= Photoflood =

Powerful incandescent lamp used for photography

Photoflood lamps are a type of incandescent light bulb designed for use as a continuous light source for photographic lighting. The filaments of such lamps are operated at much higher temperatures than is the case for standard, general lighting service lamps. The result is a brilliance of light much higher than the lamp's wattage rating would suggest. The trade-off is that the lamp has a very short service life of seldom more than ten hours.

== Applications ==

=== Past ===

Photoflood lamps were used by photographers and film makers as a continuous lighting source.

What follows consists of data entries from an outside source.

-- ==== Sys2Proof/Laws/LegalEngines.lean ====
section
/-! SUPPORT. What every step keeps (`Safety.Legal`): one lemma for each operation that gives a state; messages, link engines, copy engines, tensors and the GMU. -/

namespace Sys2Proof.Machine

open Sys2Proof.Safety

/-! ### Messages -/

theorem occurs_legal (unit : Bool) {t : State} (hw : Legal t) : LegalOut (occurs unit t) := by
  unfold occurs
  split
  · exact legalOut_next hw
  · exact legalOut_fault _

theorem State.refusePacket_legal {s : State} (p : Packet) (cause : Nat) (hw : Legal s) :
    Legal (State.refusePacket s p cause) :=
  ite_legal hw (State.event_legal _ _ _ _ _ hw)

theorem State.writeWords_legal {s : State} (l : Loc) (ws : List Word) (hw : Legal s) : Legal (State.writeWords s l ws) :=
  State.write_legal hw _ _

theorem State.putMailbox_legal {s : State} (c : Nat) (p : Packet) (h0 : Words4) (hw : Legal s) :
    Legal (State.putMailbox s c p h0) := by
  unfold State.putMailbox
  repeat' (first
    | with_reducible assumption | with_reducible refine ite_legal ?_ ?_ | with_reducible apply State.abortOwner_legal
    | with_reducible apply State.write_legal | with_reducible apply State.writeNat_legal
    | with_reducible apply State.writeWords_legal | split | dsimp only)

theorem State.putRing_legal {s : State} (c : Nat) (r : Nat) (ws : List Word) (hw : Legal s) : Legal (State.putRing s c r ws) := by
  unfold State.putRing
  repeat' (first
    | with_reducible assumption | with_reducible refine ite_legal ?_ ?_ | with_reducible apply State.writeNat_legal
    | with_reducible apply State.modCore_legal | split | with_reducible refine foldl_legal _ (fun t e hw => ?_) ?_
    | dsimp only)

theorem State.startHandler_legal {s : State} (c : Nat) (cls : Nat) (slot : Option Nat) (e : Entry) (hw : Legal s) :
    Legal (State.startHandler s c cls slot e) := by
  unfold State.startHandler
  repeat' (first
    | with_reducible assumption | with_reducible refine ite_legal ?_ ?_ | with_reducible apply State.setCore_legal
    | with_reducible apply State.pushReady_legal | split | dsimp only)

theorem State.landPacket_legal {s : State} (c : Nat) (p : Packet) (h0 : Words4) (hw : Legal s) :
    Legal (State.landPacket s c p h0) := by
  unfold State.landPacket
  repeat' (first
    | with_reducible assumption | with_reducible refine ite_legal ?_ ?_ | with_reducible apply State.modCore_legal
    | with_reducible apply State.writeWords_legal | with_reducible apply State.startHandler_legal
    | with_reducible apply State.putMailbox_legal | with_reducible apply State.putRing_legal | split | dsimp only)

theorem State.settle_legal {s : State} (c : Nat) (p : Packet) (hw : Legal s) : Legal (State.settle s c p) := by
  unfold State.settle
  repeat' (first
    | with_reducible assumption | with_reducible refine ite_legal ?_ ?_ | with_reducible apply State.refusePacket_legal
    | with_reducible apply State.modCore_legal | with_reducible apply State.landPacket_legal | split | dsimp only)

theorem State.arriveAt_legal {s : State} (c : Nat) (p : Packet) (hw : Legal s) : Legal (State.arriveAt s c p) := by
  unfold State.arriveAt
  repeat' (first
    | with_reducible assumption | with_reducible refine ite_legal ?_ ?_ | with_reducible apply State.refusePacket_legal
    | with_reducible apply State.event_legal | with_reducible apply State.setCore_legal
    | with_reducible apply State.settle_legal | split | dsimp only)

theorem State.drainPending_legal {s : State} (c : Nat) (mask : Word) (hw : Legal s) : Legal (State.drainPending s c mask) := by
  unfold State.drainPending
  repeat' (first
    | with_reducible assumption | with_reducible refine ite_legal ?_ ?_ | with_reducible apply State.pushReady_legal
    | with_reducible apply State.setCore_legal | split | with_reducible refine foldl_legal _ (fun t e hw => ?_) ?_
    | dsimp only)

However for photographers, such use has been overtaken by the use of high power studio flash units many of which also provide a lower power light for modelling purposes. Film makers have turned to longer lasting tungsten halogen lamps which, in their turn, are being overtaken by light-emitting diode (LED) lamps.

=== Present ===

Photoflood lamps are still used in special cases by the motion picture industry. Where an illuminated lamp is required on set as part of the dressing, the light fall from a normal light bulb would not be visible on film as it would be swamped by the bright studio lighting. The ordinary lamp is replaced by a photoflood bulb whose intense light is easily visible on film (and if so required, is bright enough that it can form the sole illumination for the shot).

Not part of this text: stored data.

/-! ### Dispatch -/

theorem exec_legal (i : Instr) {s : State} (hw : Legal s) : LegalOut (exec i s) := by
  cases i
  · exact execAdd_legal _ _ _ _ _ hw
  · exact execSub_legal _ _ _ _ _ hw
  · exact execMul_legal _ _ _ _ _ hw
  · exact execMulhS_legal _ _ _ _ _ hw
  · exact execMulhZ_legal _ _ _ _ _ hw
  · exact execDivS_legal _ _ _ _ _ hw
  · exact execDivZ_legal _ _ _ _ _ hw
  · exact execRemS_legal _ _ _ _ _ hw
  · exact execRemZ_legal _ _ _ _ _ hw
  · exact execAnd_legal _ _ _ _ _ hw
  · exact execOr_legal _ _ _ _ _ hw
  · exact execXor_legal _ _ _ _ _ hw
  · exact execAndn_legal _ _ _ _ _ hw
  · exact execOrn_legal _ _ _ _ _ hw
  · exact execShl_legal _ _ _ _ _ hw
  · exact execShr_legal _ _ _ _ _ hw
  · exact execSar_legal _ _ _ _ _ hw
  · exact execRol_legal _ _ _ _ _ hw
  · exact execRor_legal _ _ _ _ _ hw
  · exact execMinS_legal _ _ _ _ _ hw
  · exact execMinZ_legal _ _ _ _ _ hw
  · exact execMaxS_legal _ _ _ _ _ hw
  · exact execMaxZ_legal _ _ _ _ _ hw
  · exact execClz_legal _ _ _ hw
  · exact execCtz_legal _ _ _ hw
  · exact execPopc_legal _ _ _ hw
  · exact execBswap_legal _ _ _ hw
  · exact execLea1_legal _ _ _ _ _ hw
  · exact execLea2_legal _ _ _ _ _ hw
  · exact execLea3_legal _ _ _ _ _ hw
  · exact execCmp_legal _ _ _ _ _ _ hw
  · exact execAddi_legal _ _ _ _ hw
  · exact execAndi_legal _ _ _ _ hw
  · exact execOri_legal _ _ _ _ hw
  · exact execXori_legal _ _ _ _ hw
  · exact execShli_legal _ _ _ _ hw
  · exact execShri_legal _ _ _ _ hw
  · exact execSari_legal _ _ _ _ hw
  · exact execCmpi_legal _ _ _ _ _ hw
  · exact execLiS_legal _ _ hw
  · exact execLiZ_legal _ _ hw
  · exact execLih_legal _ _ hw
  · exact execBextS_legal _ _ _ _ _ hw
  · exact execBextZ_legal _ _ _ _ _ hw
  · exact execBins_legal _ _ _ _ _ hw
  · exact execPand_legal _ _ _ hw
  · exact execPor_legal _ _ _ hw
  · exact execPxor_legal _ _ _ hw
  · exact execPandn_legal _ _ _ hw
  · exact execPnot_legal _ _ hw
  · exact execPmov_legal _ _ hw
  · exact execPget_legal _ hw
  · exact execPput_legal _ _ _ _ hw
  · exact execBr_legal _ _ _ hw
  · exact execCall_legal _ hw
  · exact execJr_legal _ _ hw
  · exact execJalr_legal _ _ _ hw
  · exact execNop_legal hw
  · exact execEndTask_legal hw
  · exact execYield_legal hw
  · exact execTrap_legal _ hw
  · exact execEret_legal _ _ hw
  · exact execHalt_legal hw
  · exact execBrk_legal hw
  · exact execLdZ_legal _ _ _ _ _ _ hw
  · exact execLdS_legal _ _ _ _ _ _ hw
  · exact execSt_legal _ _ _ _ _ _ hw
  · exact execLdv_legal _ _ _ _ _ hw
  · exact execStv_legal _ _ _ _ _ hw
  · exact execLdvt_legal _ _ _ _ _ hw
  · exact execFence_legal _ _ hw
  · exact execPf_legal _ hw
  · exact execQbind_legal _ _ _ hw
  · exact execQfree_legal _ hw
  · exact execSalloc_legal _ _ _ _ hw
  · exact execQstat_legal _ _ hw
  · exact execQget_legal _ _ hw
  · exact execQgetv_legal _ _ hw
  · exact execAmo32_legal _ _ _ _ _ hw
  · exact execAmo64_legal _ _ _ _ _ hw
  · exact execFaddF32_legal _ _ _ _ _ hw
  · exact execFaddF16_legal _ _ _ _ _ hw
  · exact execFaddF64_legal _ _ _ _ _ hw
  · exact execFaddBf16_legal _ _ _ _ _ hw
  · exact execDecp_legal _ _ _ hw
  · exact execWaita_legal _ _ _ _ _ hw
  · exact execBarQuad_legal hw
  · exact execBarClus_legal hw
  · exact execBarDie_legal hw
  · exact execBarMod_legal hw
  · exact execBarPod_legal hw
  · exact execBoinit_legal _ _ _ _ hw
  · exact execBoarr_legal _ _ _ _ hw
  · exact execBowait_legal _ _ _ _ hw
  · exact execFork_legal _ _ _ _ _ hw
  · exact execJoin_legal _ _ hw
  · exact execRfork_legal _ _ _ _ hw
  · exact execPost_legal _ _ _ _ hw
  · exact execCdinit_legal _ _ _ _ hw
  · exact execGrow_legal _ _ _ hw
  · exact execShrink_legal _ _ _ hw
  · exact execStgpush_legal _ _ _ _ _ hw
  · exact execStgsub_legal _ _ hw
  · exact execPark_legal _ _ hw
  · exact execSend_legal _ _ _ _ _ hw
  · exact execCmask_legal _ _ hw
  · exact execCunmask_legal _ _ hw
  · exact execCpend_legal _ _ _ hw
  · exact execSwapx_legal _ _ _ _ hw
  · exact execSendr_legal _ _ _ _ _ _ hw
  · exact execVadd_legal _ _ _ _ hw
  · exact execVsub_legal _ _ _ _ hw
  · exact execVmul_legal _ _ _ _ hw
  · exact execVmin_legal _ _ _ _ hw
  · exact execVmax_legal _ _ _ _ hw
  · exact execVand_legal _ _ _ hw
  · exact execVor_legal _ _ _ hw
  · exact execVxor_legal _ _ _ hw
  · exact execVandn_legal _ _ _ hw
  · exact execVshl_legal _ _ _ _ hw
  · exact execVshr_legal _ _ _ _ hw
  · exact execVsar_legal _ _ _ _ hw
  · exact execVmov_legal _ _ hw
  · exact execVfma_legal _ _ _ _ _ hw
  · exact execVfms_legal _ _ _ _ _ hw
  · exact execVfnma_legal _ _ _ _ _ hw
  · exact execVfnms_legal _ _ _ _ _ hw
  · exact execVcvt_legal _ _ _ _ _ hw
  · exact execVrcp_legal _ _ _ hw
  · exact execVrsqrt_legal _ _ _ hw
  · exact execVsqrt_legal _ _ _ hw
  · exact execVexp2_legal _ _ _ hw
  · exact execVlog2_legal _ _ _ hw
  · exact execVdiv_legal _ _ _ _ hw
  · exact execVperm_legal _ _ _ _ hw
  · exact execVbcast_legal _ _ _ hw
  · exact execVins_legal _ _ _ _ hw
  · exact execVext_legal _ _ _ _ hw
  · exact execVredAdd_legal _ _ _ hw
  · exact execVredMin_legal _ _ _ hw
  · exact execVredMax_legal _ _ _ hw
  · exact execVpack_legal _ _ _ _ hw
  · exact execVunpkLo_legal _ _ _ hw
  · exact execVunpkHi_legal _ _ _ hw
  · exact execVzip_legal _ _ _ _ hw
  · exact execVunzip_legal _ _ _ _ hw
  · exact execVcmp_legal _ _ _ _ _ hw
  · exact execVclass_legal _ _ _ hw
  · exact execVsel_legal _ _ _ _ hw
  · exact execVdot_legal _ _ _ _ _ hw
  · exact execVdotI_legal _ _ _ _ _ hw
  · exact execLks_legal _ _ _ hw
  · exact execLkm_legal _ _ _ _ _ hw
  · exact execLkq_legal _ _ hw
  · exact execLkdrain_legal _ _ hw
  · exact execLkload_legal _ _ hw
  · exact execLkfrz_legal _ hw
  · exact execLkthw_legal _ hw
  · exact execLkcan_legal _ _ _ hw
  · exact execCpy_legal _ _ _ hw
  · exact execGat_legal _ _ _ hw
  · exact execSca_legal _ _ _ hw
  · exact execRedc_legal _ _ _ hw
  · exact execBct_legal _ _ _ hw
  · exact execTdset_legal _ _ hw
  · exact execTdget_legal _ _ _ hw
  · exact execTdinv_legal _ hw
  · exact execGmacc_legal _ _ _ hw
  · exact execGmsub_legal _ _ _ hw
  · exact execGmelim_legal _ _ _ hw
  · exact execGmdamp_legal _ _ hw
  · exact execGmmean_legal _ _ _ hw
  · exact execGmres_legal _ _ _ hw
  · exact execGmsend_legal _ _ hw
  · exact execGmcpy_legal _ _ hw
  · exact execTlbw_legal _ _ _ _ _ hw
  · exact execTlbi_legal _ _ _ _ hw
  · exact execFres_legal _ _ _ _ hw
  · exact execCtxs_legal _ _ hw
  · exact execCtxl_legal _ _ hw
  · exact execWtab_legal _ _ _ _ hw
  · exact execWclose_legal _ _ hw
  · exact execWopen_legal _ _ hw
  · exact execRmap_legal _ _ _ _ hw
  · exact execEvac_legal _ _ _ _ hw
  · exact execGetc_legal _ _ hw
  · exact execSetc_legal _ _ _ hw
  · exact execEncodingError_legal _ _ _ hw
  · exact execDeferredTrapDelivery_legal _ _ hw
  · exact execTaskStart_legal _ _ hw
  · exact execL0HandlerStart_legal _ hw
  · exact execSpillRefill_legal _ _ hw
  · exact execFetchDutyWindow_legal _ hw
  · exact execStealRound_legal _ hw
  · exact execStagePop_legal _ hw
  · exact execGovernorWindow_legal _ hw
  · exact execSwapQuantum_legal _ hw
  · exact execTeamSwapOut_legal _ hw
  · exact execTeamSwapIn_legal _ hw
  · exact execWatchWake_legal _ _ hw
  · exact execWaitaTimeout_legal _ hw
  · exact execParkTimeout_legal _ hw
  · exact execRegisterFill_legal _ hw
  · exact execRemoteAccessAtHome_legal _ hw
  · exact execReleaseRetry_legal _ hw
  · exact execCommitToken_legal _ hw
  · exact execReleaseWithdraw_legal _ hw
  · exact execScopeMissReturn_legal _ hw
  · exact execRefusalReturn_legal _ hw
  · exact execTlbMissMessage_legal _ _ _ hw
  · exact execPacketHeadRouting_legal _ hw
  · exact execMessageArrival_legal _ hw
  · exact execGmRecordArrival_legal _ hw
  · exact execHeldAlertRetry_legal _ hw
  · exact execEnginePairing_legal _ hw
  · exact execJobStart_legal _ hw
  · exact execBeatPull_legal _ hw
  · exact execRowSend_legal _ hw
  · exact execResultPacketArrival_legal _ hw
  · exact execStreamRowDelivery_legal _ hw
  · exact execTileEndArrival_legal _ hw
  · exact execEngwaitTimeout_legal _ _ hw
  · exact execSwapxTimeout_legal _ _ hw
  · exact execCopyJobStart_legal _ hw
  · exact execCopyUnit_legal _ _ _ hw
  · exact execBctArrival_legal _ hw
  · exact execGmuRequestStart_legal _ hw
  · exact execGmuRequestComplete_legal _ hw
  · exact execTransitionStart_legal hw
  · exact execIslandStepDown_legal _ hw
  · exact execLaunchRecord_legal _ hw
  · exact execCreateContextRecord_legal _ hw
  · exact execDestroyContextRecord_legal _ hw
  · exact execCheckpointRecord_legal _ hw
  · exact execCheckpointStream_legal hw
  · exact execLaunchCompletion_legal _ hw
  · exact execWatchdogExpiry_legal _ hw
  · exact execContextAbortEnd_legal _ hw
  · exact execRemoteAccessTimeout_legal _ hw
  · exact execDiePark_legal _ hw
  · exact execDieUnpark_legal _ hw
  · exact execFlitArrival_legal _ _ _ hw
  · exact execFlitAck_legal _ _ hw
  · exact execSmrReissue_legal _ _ _ hw
  · exact execFmthAdmit_legal _ hw
  · exact execFmthRefuse_legal _ hw
  · exact execTprdWrite_legal _ _ hw
  · exact execAlstClear_legal _ hw
  · exact execCmaskWrite_legal _ _ hw
  · exact execIclWrite_legal _ _ hw
  · exact execPceilWrite_legal _ hw
  · exact execCounterWrite_legal _ _ _ hw
  · exact execAntiStarvationTurn_legal _ hw
  · exact execStealRequest_legal _ _ hw
  · exact execBudgetPeriod_legal _ _ hw
  · exact execMonitorSample_legal _ _ hw
  · exact execSensorSample_legal _ hw
  · exact execStateRequest_legal _ hw
  · exact execSqDoorbell_legal _ _ hw
  · exact execCqHeadWrite_legal _ _ hw
  · exact execFaultConsumerIndex_legal _ hw
  · exact execResolutionWord_legal _ hw
  · exact execAttestationRequest_legal _ _ hw
  · exact execRecoveryRequest_legal _ _ hw
  · exact execHostMemoryAccess_legal _ _ _ hw
  · exact execPowerOn_legal _ _ hw
  · exact execFlitNak_legal _ _ _ hw
  · exact execReplayRequest_legal _ _ _ hw
  · exact execEndToEndAck_legal _ _ hw
  · exact execControlSpaceTaskStart_legal _ _ _ _ hw
  · exact execCoreRestart_legal _ hw
  · exact execStageConfigStore_legal _ _ _ _ _ hw
  · exact execRouteTableWrite_legal _ _ _ hw
  · exact execPsTableWrite_legal _ _ hw
  · exact execPermissionTableWrite_legal _ _ _ _ hw
  · exact execFloorWrite_legal _ _ _ _ hw
  · exact execQueueConfigurationWrite_legal _ _ _ hw
  · exact execModeChange_legal _ hw
  · exact execPodBarrierArrival_legal _ 0 hw
  · exact execFirmwareGridStart_legal _ _ _ _ hw
  · exact execDarkroomAbortRequest_legal _ _ hw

== Lamp characteristics ==

Photoflood bulbs are available in a number of sizes. The two most common sizes have these characteristics.

120 volt lamps
| Type | Watts | Lumens | Lumens per watt | Colour temperature (K) | Avg. Life (hours) | ANSI code |
|---|---|---|---|---|---|---|
| 100 watt lamp | 100 | 1630 | 16.3 |  | 750 |  |
| No. 1 photoflood | 250 | 6500 | 26 | 3200 | 20 | ECA |
| No. 2 photoflood | 500 | 17,800 | 35.6 | 3400 | 6 | EBV |

240 volt lamps
| Type | Watts | Lumens | Lumens per watt | Colour temperature (K) | Avg. Life (hours) |
|---|---|---|---|---|---|
| 100 watt lamp | 100 | 1200 | 12 | 2900 | 1000 |
| No. 1 photoflood | 275 | 8500 | 30 | 3400 | 3 |
| No. 2 photoflood | 500 | 14,400 | 28.8 | 3400 | 6 |

Note that in each case an ordinary 100 watt lamp is provided for comparison purposes.